Spain paid sharply higher borrowing rates to raise 3.225 billion euros ($4.3 billion) in new short-term debt Tuesday, a sign of persistent market tension over its sovereign debt outlook.

The lucrative yields lured strong interest in the auction of three- and six-month bills, allowing the state easily to meet its target of raising 2.5-3.5 billion euros, a Bank of Spain statement showed.

The sale demonstrated Spain’s capacity to finance its debt but at a relatively high cost, despite a major European Central Bank programme of buying Spanish and Italian government debt on the market.

Spain’s central government and its powerful regions are struggling to cut costs to meet annual deficit-cutting targets, and to prevent the accumulated debt from rising too fast.

Cuts to health and education have become a serious concern in the run-up to November 20 elections, in which the conservative opposition Popular Party is widely expected to oust the ruling Socialists.

In the latest auction, Spain sold 1.604 billion euros in three-month bonds at a rate of 1.692 percent, up from 1.357 percent at the last comparable auction August 23. Demand outstripped supply by more than two to one.

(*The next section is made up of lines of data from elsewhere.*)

/-! ### Tags (R149) -/

def tagId (t : Tag) : Nat := bits t.toNat 63 48
def tagGen (t : Tag) : Nat := bits t.toNat 47 45
def tagDepth (t : Tag) : Nat := bits t.toNat 44 42
/-- Iteration field Fj. -/
def tagF (t : Tag) (j : Nat) : Nat := bits t.toNat (41 - 6 * j) (36 - 6 * j)
/-- A tag with iteration field Fj set. -/
def tagSetF (t : Tag) (j v : Nat) : Tag := BitVec.ofNat 64 (setBits t.toNat (41 - 6 * j) (36 - 6 * j) v)
/-- The depth-0 tag of an instance. -/
def tagOf (id gen : Nat) : Tag := BitVec.ofNat 64 (id * 2 ^ 48 + (gen % 8) * 2 ^ 45)
/-- The tag of iteration i of a loop that the activation with tag t holds (R149). -/
def tagIter (t : Tag) (i : Nat) : Tag :=
  let d := tagDepth t
  tagSetF (BitVec.ofNat 64 (setBits t.toNat 44 42 (d + 1))) d (i % 64)
/-- The tag of a message-started handler activation for route tag t (R168). -/
def tagMsg (id gen rt : Nat) : Tag := tagSetF (tagSetF (tagOf id gen) 0 0x3F) 1 rt
/-- The tag of a trap-handler activation (R337). -/
def tagTrap (id gen : Nat) : Tag := tagSetF (tagOf id gen) 0 0x3E
/-- Does a tag name a trap-handler activation (R149)? -/
def isTrapTag (t : Tag) : Bool := tagDepth t == 0 && tagF t 0 == 0x3E
/-- The innermost iteration field of a tag masked: the fibre of a TOPK pair (R311). -/
def fibreOf (t : Tag) : Tag := if tagDepth t = 0 then t else tagSetF t (tagDepth t - 1) 0

/-- Does a tag belong to an instance? -/
def tagIs (t : Tag) (id gen : Nat) : Bool := tagId t == id && tagGen t == gen

/-! ### Time, places and the agenda -/

/-- The timestamp counter (R6, R399): 1 GHz beside an fclk of 850 MHz (R2). -/
def State.ts (s : State) : Nat := s.tsBase + s.now * 20 / 17

/-- The source number of a tile (R6): die in [15:14], logical page in [13:6] and tile in [5:0]. -/
def srcOf (pg tile : Nat) : Nat := pg * 64 + tile

/-- The part of its fclk to which a step belongs: rows and firings, then commits, then rounds of placement. -/
def Timed.phase (x : Timed) : Nat := x.rank - 1

/-- Does a timed step stand no later than another: by fclk, by the part of the fclk, by source number (R6), then rows before the firing? -/
def Timed.le (x y : Timed) : Bool :=
  decide (x.ts < y.ts) || (x.ts == y.ts && (decide (x.phase < y.phase) ||
    (x.phase == y.phase && (decide (x.src < y.src) || (x.src == y.src && decide (x.rank ≤ y.rank))))))

/-- Putting a step into the agenda, after every step that it does not precede. -/
def insTimed (t : Timed) : List Timed → List Timed
  | [] => [t]
  | x :: xs => if x.le t then x :: insTimed t xs else t :: x :: xs

/-- A row to come at an fclk, for a source. -/
def State.sched (s : State) (at' src : Nat) (i : Instr) (a : Args) : State :=
  { s with agenda := insTimed ⟨at', 0, src, .row i a⟩ s.agenda }

/-- A commit to come at an fclk: it follows the firings of its fclk, since none of the block's may be in flight (R25). -/
def State.schedCommit (s : State) (at' src : Nat) (i : Instr) (a : Args) : State :=
  { s with agenda := insTimed ⟨at', 2, src, .row i a⟩ s.agenda }

/-- A row that takes what the firings and commits of its fclk have asked for (R198). -/
def State.schedLate (s : State) (at' : Nat) (i : Instr) (a : Args) : State := { s with agenda := insTimed ⟨at', 3, 0, .row i a⟩ s.agenda }

/-- Is a row waiting among what the end of this fclk brings? -/
def State.lateNow (s : State) (i : Instr) (a : Args) : Bool := s.agenda.contains ⟨s.now, 3, 0, .row i a⟩

/-- A tile's turn to fire at an fclk, entered once. -/
def State.schedFire (s : State) (at' p pg tile : Nat) : State :=
  let t : Timed := ⟨at', 1, srcOf pg tile, .fire p pg tile⟩
  if s.agenda.contains t then s else { s with agenda := insTimed t s.agenda }

/-- Steps taken out of the agenda. -/
def State.cancel (s : State) (dead : Instr → Args → Bool) : State :=
  { s with agenda := s.agenda.filter (fun t => match t.act with
      | .row i a => !dead i a
      | .fire _ _ _ => true) }

/-- A page's entry in the partition page map (R203): physical page, column and row. -/
def Part.place? (x : Part) (pg : Nat) : Option (Nat × Nat × Nat) := kget x.map pg

/-- A page's column and row on its die's grid. -/
def Part.grid (x : Part) (pg : Nat) : Nat × Nat :=
  match x.place? pg with
  | some (_, c, r) => (c, r)
  | none => (pg % 4, (pg % 16) / 4)

/-- The number of die crossings between the dies of two pages (R204). -/
def crossings (a b : Nat) : Nat :=
  let d := a / 256
  let e := b / 256
  (if d % 2 = e % 2 then 0 else 1) + (if d / 2 = e / 2 then 0 else 1)

/-- The page-hop count between two pages (R204). -/
def Part.hops (x : Part) (a b : Nat) : Nat :=
  dist (x.grid a).1 (x.grid b).1 + dist (x.grid a).2 (x.grid b).2

/-- The page-to-page path cost of R183. -/
def Part.pageCost (x : Part) (a b : Nat) : Nat := 2 * x.hops a b + 12 * crossings a b

/-- The mesh cost between two tiles (R204): one fclk per tile hop, two where a hop crosses a page edge, twelve per die. -/
def Part.pathCost (x : Part) (a ta b tb : Nat) : Nat :=
  let xa := 8 * (x.grid a).1 + ta % 8
  let ya := 8 * (x.grid a).2 + ta / 8
  let xb := 8 * (x.grid b).1 + tb % 8
  let yb := 8 * (x.grid b).2 + tb / 8
  dist xa xb + dist ya yb + x.hops a b + 12 * crossings a b

/-! ### CSR words -/

/-- The reset word of a CSR, from its map. -/
def csrReset (n : Nat) : Word :=
  match csrDef? n with
  | none => 0
  | some d => word (d.fields.foldl (fun a f => a + f.reset * 2 ^ f.lo) 0)

/-- A CSR's word in a list of them; a CSR not listed holds its reset word. -/
def csrWord (l : List (Nat × Word)) (n : Nat) : Word := (kget l n).getD (csrReset n)

/-- A partition CSR as a number. -/
def Part.csrN (x : Part) (n : Nat) : Nat := (csrWord x.csr n).toNat

/-- A partition CSR set whole. -/
def State.setCsr (s : State) (p n : Nat) (v : Nat) : State :=
  s.modPart p (fun x => { x with csr := kset x.csr n (word v) })

/-- A field of a partition CSR set. -/
def State.setCsrF (s : State) (p n hi lo v : Nat) : State := s.setCsr p n (setBits ((s.part p).csrN n) hi lo v)

/-- A counter CSR field raised by one, saturating at its width. -/
def State.bumpCsr (s : State) (p n hi lo : Nat) : State :=
  let v := bits ((s.part p).csrN n) hi lo
  if v + 1 < 2 ^ (hi + 1 - lo) then s.setCsrF p n hi lo (v + 1) else s

/-- The 64-bit base of a low and high register pair, its low k bits ignored. -/
def Part.base64 (x : Part) (n k : Nat) : Nat := ((x.csrN (n + 1) * 2 ^ 32 + x.csrN n) >>> k) <<< k

/-- A strand's copy of a page CSR (R185). -/
def Strand.csrN (t : Strand) (n : Nat) : Nat := (csrWord t.csr n).toNat

/-! ### Events (R385, R386) -/

/-- Posting an event to a partition's virtual function: held until it is delivered, at most 256, beyond which it is
discarded and counted. -/
def State.postVf (s : State) (p ty : Nat) (pay : List Nat) : State :=
  let e : EvRec := ⟨ty, s.ts, (s.part p).pgen, pay⟩
  if (s.part p).vf.held.length < 256 then
    (s.modPart p (fun x => { x with vf := { x.vf with held := x.vf.held ++ [e] } })).sched s.now 0 .eventRecordWrite { p := p }
  else s.modPart p (fun x => { x with vf := { x.vf with evdisc := min (x.vf.evdisc + 1) 0xFFFFFFFF } })

/-- Posting an event to the management function. -/
def State.postPf (s : State) (p ty : Nat) (pay : List Nat) : State :=
  { s with pfEvents := s.pfEvents ++ [(p, ⟨ty, s.ts, (s.part p).pgen, pay⟩)] }

/-! ### Trace (R416, R417) and stops (R412) -/

/-- Is the partition's trace on? -/
def Part.tracing (x : Part) : Bool := bitAt (x.csrN 0x100) 1 && x.csrN 0x132 != 0

/-- Is the trace sink full (R417)? -/
def Part.sinkFull (x : Part) : Bool :=
  (x.csrN 0x134 + 65536 - x.csrN 0x133) % 65536 == x.csrN 0x132 % 65536

/-- Must an event that makes a record wait for the sink? -/
def Part.traceStalls (x : Part) : Bool := x.tracing && x.sinkFull && !bitAt (x.csrN 0x100) 2

/-- A record among those of its fclk, in ascending source number (R6, R417). -/
def insRec (r : TraceRec) : List TraceRec → List TraceRec
  | [] => [r]
  | x :: xs => if x.src ≤ r.src then x :: insRec r xs else r :: x :: xs

/-- A record joins those of the present fclk. -/
def TraceLog.add (l : TraceLog) (r : TraceRec) : TraceLog := { l with fresh := insRec r l.fresh }

/-- A record joins the open frame: the frame closes when the record would not fit. -/
def TraceLog.pack (l : TraceLog) (r : TraceRec) : TraceLog :=
  if frameFits (l.recs ++ [r]) then { l with recs := l.recs ++ [r] }
  else { l with recs := [r], closed := l.closed ++ [l.recs] }

/-- The records of an fclk that has ended join the open frame in their order. -/
def TraceLog.settle (l : TraceLog) : TraceLog := l.fresh.foldl TraceLog.pack { l with fresh := [] }

/-- A trace record of an element, when the trace is on. -/
def State.traceRec (s : State) (p ty src gen : Nat) (tag : Tag) (w0 w1 : Word) (spec : Bool := false) : State :=
  if !(s.part p).tracing then s
  else
    let die := src / 16384
    let r : TraceRec := { ty := ty, flags := b2n spec, src := src, gen := gen % 65536, ts := s.ts, tag := tag, w0 := w0, w1 := w1 }
    let put : List TraceLog → List TraceLog := fun ls =>
      if ls.any (fun l => l.die == die) then ls.map (fun l => if l.die == die then l.add r else l)
      else ls ++ [({ die := die } : TraceLog).add r]
    let s := s.modPart p (fun x => { x with trace := put x.trace })
    if s.lateNow .loglineFrameWrite { p := p, x := die } then s else s.schedLate s.now .loglineFrameWrite { p := p, x := die }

It also sold 1.621 billion euros in six-month bills at a rate of 2.665 percent, up from 2.187 percent on August 23. Demand from investors was strong, outstripping supply by nearly four times.

Spain has promised to reduce its annual public deficit from the equivalent of 9.2 percent of gross domestic product last year to 6.0 percent of GDP this year, 4.0 percent in 2012 and 3.0 percent — the EU limit — in 2013.

It is now scrambling to raise extra money in 2011 to meet those targets — telling firms to pay tax installments early, lowering state spending on medicines and stimulating new home purchases with a tax cut.

Each year of deficit pushes up overall debt, which grew to 65.2 percent of GDP as of June 30 from 57.2 percent a year earlier.

Earlier this month, the government passed a constitutional reform to limit future budget deficits and curb the accumulated debt, trying to prove its determination never to slide deep into the red again.